EXERCISE:
All lines from the one containing "let ks := fun" down to the one containing "let raised := g.facts", both ends included, are to be given again exactly; omit the rest of the listing below.

RECORD EXTRACTS:

□ □ □ □ □ □ □

/-- The registers of a list of ranges, scalars from 0 and vectors from 64. -/
def regIds (ds : List Dest) : List Nat := ds.flatMap fun d => (List.range d.count).map fun k => d.first + k + (if d.vec then 64 else 0)
/-- A region so far (R251): registers that some path has read before writing, and registers that every path has written. -/
structure RegionFact where
  readFirst : List Nat
  written : List Nat
  deriving DecidableEq, Repr
def RegionFact.join (a b : RegionFact) : RegionFact := ⟨unite a.readFirst b.readFirst, a.written.filter b.written.contains⟩
def RegionFact.start : RegionFact := ⟨[], []⟩
/-- A group of a region: its reads, then its writes, which are OA117 where the region has read the register first. -/
def RegionFact.group (f : RegionFact) (g : List SeenWord) : RegionFact × List Diag :=
  let rf := unite f.readFirst ((regIds (g.flatMap SeenWord.reads)).filter fun r => !f.written.contains r)
  (⟨rf, unite f.written (regIds (g.flatMap SeenWord.writes))⟩,
    g.filterMap fun w => if (regIds w.writes).any rf.contains then some ⟨117, w.word.pos⟩ else none)
/-- The words of a clause, group by group; a packet that holds a word of R135 or R136 ends the region. -/
def regionRun (f : RegionFact) (ws : List SeenWord) : RegionFact × List Diag :=
  let packets := unite [] (ws.map fun w => w.word.packet)
  packets.foldl (fun (s : RegionFact × List Diag) p =>
    let here := ws.filter fun w => w.word.packet == p
    let r := (unite [] (here.map SeenWord.group)).foldl (fun (s : RegionFact × List Diag) k =>
      let g := s.1.group (here.filter fun w => w.group == k)
      (g.1, s.2 ++ g.2)) s
    if here.any fun w => endsRegion w.word.instr then (.start, r.2) else r) (f, [])

/-- The checks of a meld (R250): OA116 and OA508. -/
def meldBad (w : SeenWord) : List Diag :=
  let isOpen := w.melds.any Meld.isOpen
  match w.word.instr with
  | .meld a =>
    let big := fun s => match knownAt w.known s with | some v => decide (5 < bitsOf v 60 4) | none => false
    if isOpen || big (a + 1) || big (a + 2) then [⟨116, w.word.pos⟩] else []
  | .exit => if isOpen then [⟨116, w.word.pos⟩] else []
  | .brs _ _ | .split _ => if isOpen then [⟨508, w.word.pos⟩] else []
  | _ => []

/-- `len` bytes from an offset reach beyond the allotment. -/
def beyond (size : Nat) (off : Int) (len : Nat) : Bool := decide (0 < len) && (decide (off < 0) || decide ((size : Int) < off + len))
/-- The same for offsets and lengths that may not be known. -/
def beyondKnown (size : Nat) (off len : Option Nat) : Bool :=
  match off, len with
  | some o, some n => beyond size o n
  | _, _ => false
/-- A scratchpad word with one offset for every lane. -/
def padBad (size : Nat) (ks : List Known) (z : Size) (b : SReg) (o : Off) : Bool :=
  match knownAt ks b, o with
  | some x, .imm n => beyond size (x + n.toNat * sizeBytes z : Nat) (sizeBytes z)
  | some x, .lit w => beyond size (x + w.toInt) (sizeBytes z)
  | _, _ => false
/-- A scratchpad operand of `MMAT`, as far as it can be evaluated. -/
def matBad (size : Nat) (ks : List Known) (rows : Nat) (a : MatSrc) (desc k : SReg) : Bool :=
  match a with
  | .regs _ => false
  | .pad s =>
    match knownAt ks s, knownAt ks (s + 1), knownAt ks desc, knownAt ks k with
    | some x, some y, some d, some k =>
      let m : MatOp := ⟨BitVec.ofNat 64 d, true, BitVec.ofNat 64 x, BitVec.ofNat 64 y, [], 0⟩
      match matFmt m.desc with
      | some f => decide (k ≤ 2 ^ 20) && !(m.inBounds rows k size f && m.scalesIn rows k size f)
      | none => false
    | _, _, _, _ => false
/-- Scratchpad offsets and lengths that can be evaluated (R252): OA118. -/
def scratchBad (p : PanelDecl) (w : SeenWord) : Bool :=
  let ks := w.known
  let size := p.scratch
  let at_ := knownAt ks
  match w.word.instr with
  | .ldp z _ b o _ | .ldpSpec z _ b o _ | .stp z _ b o _ => w.word.fixes.isEmpty && padBad size ks z b o
  | .cpy .g2p a _ x => beyondKnown size (at_ a) (at_ x)
  | .cpy .p2g _ b x => beyondKnown size (at_ b) (at_ x)
  | .cpy .p2p a b x => beyondKnown size (at_ a) (at_ x) || beyondKnown size (at_ b) (at_ x)
  | .cpyg z a _ _ => beyondKnown size (at_ a) (some (32 * sizeBytes z))
  | .splcfg _ a => beyondKnown size ((at_ (a + 1)).map fun v => bitsOf v 0 20) ((at_ a).map fun v => bitsOf v 32 7 * bitsOf v 16 16)
  | .mmatS _ _ a b da db kk => matBad size ks 64 a da kk || matBad size ks 64 b db kk
  | .mmatPair _ _ a b da db kk => matBad size ks 128 a da kk || matBad size ks 64 b db kk
  | .mload acc (.pad s) _ =>
    match at_ s with
    | some v => beyond size (bitsOf v 0 20) ((if p.pair && acc == 0 then 127 else 63) * bitsOf v 20 16 + 256)
    | none => false
  | _ => false
/-- A copy or spool length that is known and no multiple of 16 (OA507). -/
def lengthBad (w : SeenWord) : Bool :=
  let odd := fun v => match v with | some n => n % 16 != 0 | none => false
  match w.word.instr with
  | .cpy _ _ _ x | .cpySpl _ _ x => odd (knownAt w.known x)
  | .splcfg _ a => odd ((knownAt w.known a).map fun v => bitsOf v 16 16)
  | _ => false

/-! ### All of them -/

/-- The diagnostics of the paths of a program, errors and warnings together. -/
def flowDiags (code trap : List AsmClause) (syms : List Sym) (p : PanelDecl) : List Diag :=
  let g := graphOf code trap
  let n := g.clauses.length
  let starts := g.starts syms
  let clause := fun i => (g.clauses[i]?.map Prod.snd).getD ⟨⟨0, 15, 15, 0⟩, 0, [], 1, ⟨"", 0, []⟩⟩
  let groups := fun i => (clause i).groups
  let known := g.facts starts [] knownBoth (fun i ks => staleAll ((groups i).foldl knownAfter ks)) (64 * n + 2)
  let ks := fun i => (known.getD i none).getD []
  let melds := g.facts starts [Meld.closed] unite
    (fun i ms => ((groups i).foldl (fun (s : List Known × List Meld) gr => (knownAfter s.1 gr, meldAfter s.1 s.2 gr)) (ks i, ms)).2)
    (4 * n + 2)
  let seen := (List.range n).map fun i => seeGroups 0 (ks i) ((melds.getD i none).getD []) (groups i)
  let ws := fun i => seen.getD i []
  let gap := fun i => (clause i).hdr.gap
  let window := g.facts starts ([] : Window) unite
    (fun i f => windowOut (gap i + (groups i).length) (windowRun (gap i) (ws i) f)) 10
  let raised := g.facts starts ([] : List Nat) unite
    (fun i f => unite f ((ws i).filterMap fun w => ((clause i).hdr.flagOf w.word.instr).filter fun f => decide (f < 12))) (n + 2)
  let covered := g.facts starts ([] : Covered) unite
    (fun i f => unite (afterWait (clause i).hdr f) (coveredBy (clause i).hdr (ws i))) (n + 2)
  let region := g.facts starts RegionFact.start RegionFact.join (fun i f => (regionRun f (ws i)).1) (256 * n + 2)
  (List.range n).flatMap fun i =>
    match window.getD i none, raised.getD i none, covered.getD i none, region.getD i none with
    | some wf, some rf, some cf, some gf =>
      let c := clause i
      (if (List.range 12).any fun f => c.hdr.wait.testBit f && !rf.contains f then [⟨505, c.pos⟩] else []) ++
        windowBad c.hdr.gap (ws i) wf ++ coverBad (ws i) (afterWait c.hdr cf) ++ ownClauseBad (ws i) ++ (regionRun gf (ws i)).2 ++
        (ws i).flatMap meldBad ++
        ((ws i).filter (scratchBad p)).map (fun w => ⟨118, w.word.pos⟩) ++ ((ws i).filter lengthBad).map fun w => ⟨507, w.word.pos⟩
    | _, _, _, _ => []

end Sys2Proof.Machine
end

□ □ □ □ □ □ □

ANSWER TO THE EXERCISE:
  let ks := fun i => (known.getD i none).getD []
  let melds := g.facts starts [Meld.closed] unite
    (fun i ms => ((groups i).foldl (fun (s : List Known × List Meld) gr => (knownAfter s.1 gr, meldAfter s.1 s.2 gr)) (ks i, ms)).2)
    (4 * n + 2)
  let seen := (List.range n).map fun i => seeGroups 0 (ks i) ((melds.getD i none).getD []) (groups i)
  let ws := fun i => seen.getD i []
  let gap := fun i => (clause i).hdr.gap
  let window := g.facts starts ([] : Window) unite
    (fun i f => windowOut (gap i + (groups i).length) (windowRun (gap i) (ws i) f)) 10
  let raised := g.facts starts ([] : List Nat) unite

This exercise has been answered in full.